Sec. 2. GAO study of scientific issues regarding the current regulatory pathway for reviewing generic versions of certain complex drug products
1,328 words·~6 min read·
/bill/114/hr/1576/ih/section-2A research copy — for the controlling text, always check the official state or federal source. Not legal advice.
The Comptroller General of the United States shall conduct a study to determine the following: With respect to nonbiologic complex drug products that have not been fully characterized (as defined in subsection (e)(1)), whether the listing of such drugs as reference products in generic drug applications presents unique challenges in meeting approval standards that are significantly different than the challenges presented by generic drug applications that list small-molecule reference products.

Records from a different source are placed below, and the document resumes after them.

-- ==== Sys2Proof/Tests/Slice0.lean ====
section
/-! SUPPORT. Tests of one step on small states, and for every statement with hypotheses a state and operands that meet them.
Expected values come from the rules that each test names. -/

namespace Sys2Proof.Tests

open Sys2Proof Sys2Proof.Machine

-- The witnesses below are evaluated by the kernel, which waits for every declaration before it; one after another they
-- need one thread, at once they need one thread each.
set_option Elab.async false

/-- A control side on which a start is complete (R342): Keeper READY, both heads built and UP with expert level on, every
granule present and assigned to partition 0 of Head A. -/
def ready : Ctl :=
  { kpr.phase := 3
    rst.awaiting := 8
    hdA := { bme := true, msixEn := true, mbox := { } }
    hdB := { bme := true, msixEn := true, mbox := { } }
    regs := [((R.HD_STATE_STATE 0).key, 2), ((R.HD_STATE_STATE 1).key, 2), (R.IDC_CTRL_LEVEL_A_EXPERT.key, 1),
      (R.IDC_CTRL_LEVEL_B_EXPERT.key, 1), (R.MAP_TAG_BASE_GRAN.key, 622592), ((R.MAP_GRAN_PRESENT 0).key, 1),
      ((R.MAP_GRAN_ASSIGNED 0).key, 1), (R.STK_ACT_CFG_FUSED_MAX.key, 24), (R.IDC_FW_STAT_READY.key, 1),
      (R.CLK_GATE_EN_EN.key, 0x3FFFF), (R.CLK_GATE_STAT_OPEN.key, 0x3FFFF), (R.IDC_CAP3_HDR0_CAP_ID.key, 0x20),
      (R.IDC_CAP5_HDR0_CAP_ID.key, 0x40), (R.IDC_OTP_ID_DIVISION.key, 2)] }

/-- The state around a control side. -/
def st (c : Ctl) : State := { ctl := c, mem := [], lines := [], pending := [] }

/-- The control side with a field set. -/
def wf (c : Ctl) (x : Fld) (v : Nat) : Ctl := c.set x v

/-- Witness of StepRunsTheFrontCommand: a queue with a command, and an empty one. -/
theorem witness_step : ({ st ready with pending := [.sbBusClear] } : State).pending = [.sbBusClear] ∧ State.reset.pending = [] :=
  ⟨rfl, rfl⟩

/-- Witness of EveryStepOnlyBlowsFuses: bit 0 of the life-cycle word of `ready`. -/
theorem witness_fusesStay : step (st ready) = .next (st ready) ∧ tb (otpWord ready.fus.words 0) 0 = true := ⟨rfl, by decide +kernel⟩

/-- Witness of EveryStepKeepsTheMemoryForm. -/
theorem witness_memOk : State.reset.MemOk ∧ State.reset.LinesOk ∧ step State.reset = .next State.reset :=
  ⟨by unfold State.MemOk; decide, by unfold State.LinesOk; decide, rfl⟩

/-- Witness of CommandsNeverTouchTheQueue. -/
theorem witness_queue : exec .sbBusClear State.reset = .next State.reset := rfl

/-- Witness of OtherCommandsKeepTheStack. -/
theorem witness_keepsStack : Obligations.reachesStack .sbBusClear = false ∧ exec .sbBusClear State.reset = .next State.reset :=
  ⟨rfl, rfl⟩

/-- Witness of CommitWritesAskForTheirCommit. -/
theorem witness_commits :
    (st ready).reached .a R.STK_COMMIT_COMMIT 1 0 ∧ (st ready).reached .a R.MAP_COMMIT_COMMIT 1 0 ∧
    (st ready).reached .a R.QOS_SCHED_COMMIT_COMMIT 1 0 ∧ (st ready).reached .a R.QOS_CLASS_COMMIT_COMMIT 1 0 ∧
    (st ready).reached .a R.QOS_BW_SNAP_CTL_TAKE 1 0 := by
  unfold State.reached Ctl.reached; decide +kernel

/-- Witness of WritesThatDoNotReachAreCounted: each reason in turn, ring 0 being Head A's and lane 8 Head B's. -/
theorem witness_drops :
    (wf ready (R.HD_STATE_STATE 0) 5).fenced .a = true ∧ (wf ready R.IDC_CTRL_LEVEL_A_EXPERT 0).expert .a = false ∧
    (wf ready R.CLK_GATE_EN_EN 0).gateClosed 0x100000 = true ∧ ready.foreign .b 0x111000 0 = 1 ∧
    ready.foreign .b 0xB0004 0 = 2 ∧ ready.foreign .a 0xE8000 0 = 3 := by decide +kernel

/-- A control side on which Head A's default CXL.io stream is insecure (R219). -/
def insecure : Ctl := { ready with hdA := { ready.hdA with ioStreams := ready.hdA.ioStreams.set 0 { state := 2 } } }

/-- Witness of WritesThatDoNotReachAreCounted: an insecure stream, a hole, a claimed block with a register of its own and STK_COMMIT,
and a 64-bit write to a register that is reached. -/
theorem witness_claims :
    let c : Ctl := { ready with claims := [(blockOf 0x310010, .b), (blockOf 0x320010, .b)] }
    insecure.ioRefused .a (insecure.hdA.bar0 + 0x310010) = true ∧ insecure.fenced .a = false ∧ (findReg 0x10020).isSome = false ∧
    c.ioRefused .a (c.hdA.bar0 + 0x310010) = false ∧ c.claimed (blockOf 0x310010) = true ∧ c.foreign .a 0x310010 7 = 0 ∧
    c.gateClosed 0x310010 = false ∧ ((findReg 0x310010).any fun a => a.hasConfig .a 7 && (a.fieldsOf .a).all fun r => decide (r.acc ≠ .w1c)) = true ∧ c.claimed (blockOf 0x320010) = true ∧
    c.expert .a = true ∧ c.gateClosed 0x320010 = false ∧ (findReg 0x320010).isSome = true ∧
    insecure.ioRefused .a (insecure.hdA.bar2 + 0x10000) = true ∧ ready.reached .a 0x310010 7 := by
  unfold Ctl.reached
  refine ⟨?_, ?_, ?_, ?_, ?_, ?_, ?_, ?_, ?_, ?_, ?_, ?_, ?_, ?_⟩ <;> decide +kernel

/-- Witness of RegisterWritesFollowAccessTypes. -/
theorem witness_writes : ready.reached .a 0x310010 0xFFFF0080 ∧ ready.reached .a 0x320010 2 ∧ ready.reached .b 0x40 0 ∧
    ready.get R.STK_COMMIT_REJECT < 2 := by
  unfold Ctl.reached; decide +kernel

/-- Witness of ReadsClearTheirRcFields: IDC_LEVEL_DROP_CNT. -/
theorem witness_rc : ∃ a, findReg 0x54 = some a ∧ ready.hiddenReg 0x54 = false ∧ ready.gateClosed 0x54 = false ∧
    a.row.size = 4 ∧ ¬(0xE0000 ≤ (0x54 : Nat) ∧ 0x54 < 0xF0000) ∧ ready.ioRefused .a (ready.hdA.bar0 + 0x54) = false ∧
    insecure.ioRefused .a (insecure.hdA.bar0 + 0x54) = true :=
  ⟨_, rfl, by decide +kernel, by decide +kernel, rfl, by decide, by decide +kernel, by decide +kernel⟩

/-- Witness of SnapshotsServeOneRequester: CMB_DMC_HIT_CNT. -/
theorem witness_snapshot : ∃ a b, findReg (offsetOf R.CMB_DMC_HIT_CNT_HITS) = some a ∧ a.row.size = 8 ∧ a.word = 0 ∧
    findReg (offsetOf R.CMB_DMC_HIT_CNT_HITS + 4) = some b ∧ b.row.size = 8 ∧ b.word = 1 ∧ b.base = a.base ∧
    (∀ c : Ctl, c.regValue b .a = c.regValue a .a) ∧
    ready.hiddenReg (offsetOf R.CMB_DMC_HIT_CNT_HITS) = false ∧ ready.gateClosed (offsetOf R.CMB_DMC_HIT_CNT_HITS) = false ∧
    ready.ioRefused .a (ready.hdA.bar0 + offsetOf R.CMB_DMC_HIT_CNT_HITS) = false ∧
    ready.ioRefused .a (ready.hdA.bar0 + (offsetOf R.CMB_DMC_HIT_CNT_HITS + 4)) = false :=
  ⟨_, _, rfl, rfl, rfl, rfl, rfl, rfl, rfl, fun _ => rfl, by decide +kernel, by decide +kernel, by decide +kernel, by decide +kernel⟩

/-- A control side whose SQ 0 and CQ 0 are enabled with 16 entries. -/
def ringed : Ctl := wf (wf (wf (wf ready (R.JRG_SQ_CFG_ENABLE 0) 1) (R.JRG_SQ_CFG_SIZE 0) 16) (R.JRG_CQ_CFG_ENABLE 0) 1)
  (R.JRG_CQ_CFG_SIZE 0) 16

/-- Witness of HostErrorsStayWithinTheirBounds. -/
theorem witness_hostErrors :
    ringed.flag (R.JRG_SQ_CFG_ENABLE 0) = true ∧ ringed.reached .a (offsetOf (R.JRG_SQ_BASE_BASE 0)) 0x1000 ∧
    ringed.flag (R.JRG_CQ_CFG_ENABLE 0) = true ∧ ringed.reached .a (offsetOf (R.JRG_CQ_BASE_BASE 0)) 0x1000 ∧
    ringed.doorbellDrops .a (ringed.sqOwner 0) (ringed.flag (R.JRG_SQ_CFG_ENABLE 0)) = none ∧
    ringed.get (R.JRG_SQ_CFG_SIZE 0) ≤ 16 ∧
    ringed.doorbellDrops .a (ringed.cqOwner 0) (ringed.flag (R.JRG_CQ_CFG_ENABLE 0)) = none ∧
    ringed.get (R.JRG_CQ_CFG_SIZE 0) ≤ 16 := by
  unfold Ctl.reached; decide +kernel

/-- A control side on which pinned entries hold the 16 ways of entry 0. -/
def allPinned : Ctl := { ready with
  stx.cache := (List.range 16).map fun i => 16384 * (i + 1)
  stx.pins := (List.range 16).map fun i => (0, 16384 * (i + 1)) }

/-- Witness of WindowAndTimeWritesAct. -/
theorem witness_windowAndTime :
    (st ready).reached .a (R.STX_WIN_CTL_CMD 0) 1 0 ∧ ready.get (R.STX_WIN_CTL_BUSY 0) = 0 ∧
    mapGet ({ ready with stx.entries := [(0, .lost)] } : Ctl).stx.entries (bitsOf (R.STX_WIN_CTL_INDEX 0) 0) = some .lost ∧
    (st (wf (wf ready R.TIM_STATUS_SOURCE 0) R.TIM_STATUS_B_LOCKED 1)).reached .a R.TIM_CMD_SWITCH 1 0 ∧
    (wf (wf ready R.TIM_STATUS_SOURCE 0) R.TIM_STATUS_B_LOCKED 1).locked .b = true ∧
    (st ready).reached .a R.RST_CTL_WARM 1 0xA5000000 ∧ bitsOf R.RST_CTL_KEY 0xA5000000 = 0xA5 ∧
    (st ready).reached .a R.BST_CTL_START 1 1 ∧ ready.bistTarget (bitsOf R.BST_CTL_TARGET 1) = true ∧
    (st ready).reached .a R.CMB_DMC_FLUSH_FLUSH 1 0 ∧ ({ ready with stx.cache := [0] } : Ctl).stx.cache.contains 0 = true ∧
    ready.stx.cache.contains 0 = false ∧ ready.wayFree 0 = true ∧ allPinned.stx.cache.contains 0 = false ∧
    allPinned.wayFree 0 = false ∧
    ({ ready with dec.wants := [(0, [1])] } : Ctl).dmcWanted [1] = true := by
  unfold State.reached Ctl.reached; decide +kernel

/-- Witness of RingEnablesFollowTheirConfiguration: ring 0 of Head A with 16 entries. -/
theorem witness_ringEnables :
    (st ready).reached .a (R.JRG_SQ_CFG_ENABLE 0) 1 16 ∧ ready.get (R.JRG_SQ_CFG_ENABLE 0) = 0 ∧
    sizeOk (bitsOf (R.JRG_SQ_CFG_SIZE 0) 16) = true ∧ (st ringed).reached .a (R.JRG_SQ_CFG_ENABLE 0) 0 16 ∧
    ringed.get (R.JRG_SQ_CFG_ENABLE 0) = 1 ∧ ringed.get (R.JRG_SQ_CFG_SIZE 0) = bitsOf (R.JRG_SQ_CFG_SIZE 0) 16 ∧
    (st ready).reached .a (R.JRG_CQ_CFG_ENABLE 0) 1 16 ∧ (st ringed).reached .a (R.JRG_CQ_CFG_ENABLE 0) 0 16 ∧
    ringed.get (R.JRG_CQ_CFG_ENABLE 0) = 1 ∧ ringed.get (R.JRG_CQ_CFG_SIZE 0) = bitsOf (R.JRG_CQ_CFG_SIZE 0) 16 ∧
    ringed.fenced .a = false ∧ ringed.expert .a = true ∧ ringed.sqOwner 0 = .a ∧ ringed.cqOwner 0 = .a ∧
    ringed.flag (R.JRG_SQ_CFG_ENABLE 0) = true ∧ ringed.flag (R.JRG_CQ_CFG_ENABLE 0) = true ∧
    15 < ringed.get (R.JRG_SQ_CFG_SIZE 0) ∧ 15 < ringed.get (R.JRG_CQ_CFG_SIZE 0) ∧
    ready.flag (R.JRG_SQ_CFG_ENABLE 0) = false := by
  unfold State.reached Ctl.reached; decide +kernel

/-- A control side whose Head A's link carries CXL.mem. -/
def linked : Ctl := wf ready (R.HD_STATE_LINK_UP 0) 1

/-- Witness of MemoryRequestsFollowTheirGate: line 0 of granule 0, which is Head A's; granule 1 is not present. -/
theorem witness_memory : linked.stk.memWait = [] ∧ linked.stk.ingest.length < 4096 ∧ linked.memArrives .a = true ∧
    linked.memArrives .b = false ∧ linked.fenced .a = false ∧ linked.get R.IDC_KPR_STAT_PARKED = 0 ∧
    linked.get R.THM_STATUS_STAGE ≠ 4 ∧ linked.mayReach .a 0 = true ∧ linked.mayReach .a (1 * GiB) = false ∧
    linked.get (R.QOS_CLASS_CFG_LIMIT (linked.memClass .a 0)) ≠ 0 ∧ linked.ecc.merges = [] ∧ linked.sealAt 0 = 0 ∧
    linked.rowUnplaced 0 = false ∧ ({ st linked with lines := [(0, .good)] } : State).status 0 = .good ∧
    ({ st linked with lines := [(0, .mired 1)] } : State).status 0 = .mired 1 ∧
    (wf linked (R.HD_STATE_STATE 0) 5).memArrives .a = true ∧ (wf linked (R.HD_STATE_STATE 0) 5).fenced .a = true ∧
    (wf linked R.IDC_KPR_STAT_PARKED 1).memArrives .a = true ∧ (wf linked (R.SEA_GRAN_STATE 0) 2).sealAt 0 = 2 ∧
    (wf linked (R.SEA_GRAN_STATE 0) 2).memHandle .a 0 = false ∧ linked.pageBusy 0 = false ∧
    linked.moveHolds false 0 = false ∧ linked.moveHolds true 0 = false ∧ linked.gateHolds .a 0 = false := by decide +kernel

/-- Witness of HdmDecodersCommitWithinTheirHead. -/
theorem witness_hdm : (ready.hd .a).hdm[0]? = some ({} : HdmDecoder) ∧ ready.userEnd = 622592 * 65536 := by decide +kernel

/-- A job of Head A in slot 0, and one with its record changed. -/
def oneJob : Job := { slot := 0, owner := .a, desc := List.replicate 128 0, phase := .running }

/-- Witness of FetchesAndLinkRequestsEnd: SQ 0 with four entries, a read outstanding, a list that has arrived, an invalid
descriptor and a NOP, and a read and a write of a running job. -/
theorem witness_fetches :
    let fed : Ctl := ringed.setRing 0 { sqTail := 4 }
    let dma : DmaReq := ⟨5, .a, 0, 0, 64, false, .data, 0, 0⟩
    let busy : Ctl := { ready with job.jobs := [oneJob], job.dma := [dma, { dma with tag := 6, write := true }] }
    let listed : Job := { oneJob with
      phase := .listWait, desc := toLE 4 1 ++ List.replicate 84 0 ++ toLE 4 1 ++ List.replicate 36 0 }
    fed.admits = true ∧ fed.feeds 0 = true ∧ 0 < min fed.fetchRoom (4096 - fed.npOutstanding) ∧
    ({ ringed with job.fetches := [(0, 3)] } : Ctl).job.fetches.find? (fun e => decide (e.1 = 0)) = some (0, 3) ∧
    ringed.jobAt 0 = none ∧ ringed.get (R.JRG_SQ_CFG_SIZE 0) ≤ 65536 ∧
    ringed.descBad (ringed.makeJob 0 .a [10]) = true ∧ ringed.descBad (ringed.makeJob 0 .a [0]) = false ∧
    (ringed.makeJob 0 .a [0]).hasList = false ∧
    ({ ready with job.jobs := [listed] } : Ctl).jobAt 0 = some listed ∧ listed.srcSpace = 1 ∧ listed.listCount = 0 ∧
    gather listed.ingested 1 0 0 = some [] ∧
    busy.jobAt 0 = some oneJob ∧ busy.job.dma.find? (fun d => decide (d.tag = 5) && !d.write) = some dma ∧
    busy.job.dma.find? (fun d => decide (d.tag = 6) && d.write) = some { dma with tag := 6, write := true } ∧
    (∀ x ∈ busy.job.jobs, x.toRead = []) ∧ (wf ready (R.QOS_CLASS_CFG_LIMIT 0) 100).classAdmits listed = true ∧
    listed.adopted = false ∧ listed.aborter = none := by
  refine ⟨?_, ?_, ?_, ?_, ?_, ?_, ?_, ?_, ?_, ?_, ?_, ?_, ?_, ?_, ?_, ?_, ?_, ?_, ?_, ?_⟩ <;> decide +kernel

/-- A COPY from host memory into the stack. -/
def copyIn : Job := { oneJob with desc := [7] ++ List.replicate 87 0 ++ [1] ++ List.replicate 39 0 }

With respect to biological products that are within the scope of the exception under section 7002(e)(2) of Public Law 111–148 (relating to temporary authority for the approval of biological products under section 505 of the Federal Food, Drug, and Cosmetic Act ( 21 U.S.C. 355 )), whether the listing of such biological products as reference products in generic drug applications presents unique challenges in meeting approval standards that are significantly different than the challenges presented by generic drug applications that list small-molecule reference products.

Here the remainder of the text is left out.